▸ **WORK TO BE COMPLETED**
Here are the records. Write out exactly the lines between the one holding "State.reset.boot with stage" and the one holding "4 0 ++ p ++ tr", inclusive.

▸ **ENTRIES SUPPLIED**
-- Opening Marker --

-- ==== Sys2Proof/Laws/MemoryUnits.lean ====
section
/-! SUPPORT. The canonical form of memory is kept by the cipher engine, the canary, the resets, the sensors and the RTC: one lemma an operation, cited by name. -/

set_option Elab.async false
set_option linter.all false

namespace Sys2Proof.Machine
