-- ==== Sys2Proof/Laws/MemoryPort.lean ====
section
/-! SUPPORT. The canonical form of memory is kept by the ports, the bus, the system commands and the shots: one lemma an operation, cited by name. -/

set_option Elab.async false
set_option linter.all false

namespace Sys2Proof.Machine
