-- ==== Sys2Proof/Tests/Slice0.lean ====
section
/-! SUPPORT. Tests: for each obligation with hypotheses, states and operands that meet them; ill-formed commands that WellFormed refuses; and small
tests of single steps, their results computed by hand from the spec. -/

set_option Elab.async false
set_option linter.all false

namespace Sys2Proof.Tests

open Sys2Proof.Machine

/-! ### States to start from -/

/-- A device that has come up: the firmware and the application run in mode LEAF, the core at the start of the application
RAM, the command key in slot 1. -/
def base : State :=
  { State.reset with
    boot := { State.reset.boot with stage := .up, released := true },
    mbx := { State.reset.mbx with netrdy := true },
    clk := { State.reset.clk with xordy := true, lfxrdy := true },
    pwr := { State.reset.pwr with mode := .leaf },
    cipher := { State.reset.cipher with slot := [(1, { KeySlot.empty with type := 1, state := 1, key := (List.range 16).map (BitVec.ofNat 8) })] },
    core := { State.reset.core with run := .running, pc := 0x20000000#32, vbase := 0x200000#24 } }

/-- Channel `n` is in state `x`. -/
def inChan (n : Nat) (x : ChanState) (s : State) : State := updMbx (fun m => { m with chan := m.chan.set n x }) s

/-- Every channel belongs to the external host. -/
def hostOwned (s : State) : State := updMbx (fun m => { m with own := 0xFF }) s

/-- The words of `l` lie in RAM from `a`. -/
def holding (a : Nat) (l : List Byte) (s : State) : State := { s with mem := wrTab s.mem a l }

/-- A request: opcode, FLAGS, command counter and payload; AUTH adds the trailer `tr`. -/
def request (op flags ctr : Nat) (p tr : List Byte) : List Byte :=
  le 2 op ++ le 2 7 ++ le 2 p.length ++ le 2 flags ++ le 4 ctr ++ le 4 0 ++ p ++ tr

/-- A request without a trailer stands on channel `n`, which has been rung. -/
def asking (n op : Nat) (p : List Byte) (s : State) : State := holding (reqBuf n) (request op 0 0 p []) (inChan n .busy s)

/-- A request with its trailer under the command key stands on channel `n`, its command counter 1. -/
def asserting (n op : Nat) (p : List Byte) (s : State) : State :=
  holding (reqBuf n) (request op 1 1 p (trailer (commandKey s) (le 2 op ++ le 2 7 ++ le 2 p.length ++ le 2 1 ++ le 4 1 ++ le 4 0) p)) (inChan n .busy s)

/-- A request with any FLAGS and command counter, and eight zero octets for a trailer where AUTH is set. -/
def askingWith (op flags ctr : Nat) (p : List Byte) (s : State) : State :=
  holding (reqBuf 1) (request op flags ctr p (if flags = 1 then List.replicate 8 0 else [])) (inChan 1 .busy s)

/-- A device that holds no command key. -/
def keyless : State := { base with cipher := State.reset.cipher }

/-- Shot buffer `n` is OPENED by the application with the entries `es`. -/
def opened (n : Nat) (es : List Entry) (s : State) : State :=
  updShot n (fun _ => { Shot.reset with state := .opened, owner := some .app, entries := es }) s

/-- A transmission of `w`. -/
def sending (w : TxWho) : TxReq :=
  { who := w, timed := none, tune := 0, carrier := 0, power := none, ant := 0, us := 1000, ar := false, ret := 0, resv := none, lbt := 0 }

/-- The test transmission is on air. -/
def onAirNow (s : State) : State := updRadio (fun r => { r with onAir := some (sending .test) }) s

-- Closing Marker --

▸ **RESULT**
    boot := { State.reset.boot with stage := .up, released := true },
    mbx := { State.reset.mbx with netrdy := true },
    clk := { State.reset.clk with xordy := true, lfxrdy := true },
    pwr := { State.reset.pwr with mode := .leaf },
    cipher := { State.reset.cipher with slot := [(1, { KeySlot.empty with type := 1, state := 1, key := (List.range 16).map (BitVec.ofNat 8) })] },
    core := { State.reset.core with run := .running, pc := 0x20000000#32, vbase := 0x200000#24 } }

/-- Channel `n` is in state `x`. -/
def inChan (n : Nat) (x : ChanState) (s : State) : State := updMbx (fun m => { m with chan := m.chan.set n x }) s

/-- Every channel belongs to the external host. -/
def hostOwned (s : State) : State := updMbx (fun m => { m with own := 0xFF }) s

/-- The words of `l` lie in RAM from `a`. -/
def holding (a : Nat) (l : List Byte) (s : State) : State := { s with mem := wrTab s.mem a l }

/-- A request: opcode, FLAGS, command counter and payload; AUTH adds the trailer `tr`. -/
def request (op flags ctr : Nat) (p tr : List Byte) : List Byte :=
  le 2 op ++ le 2 7 ++ le 2 p.length ++ le 2 flags ++ le 4 ctr ++ le 4 0 ++ p ++ tr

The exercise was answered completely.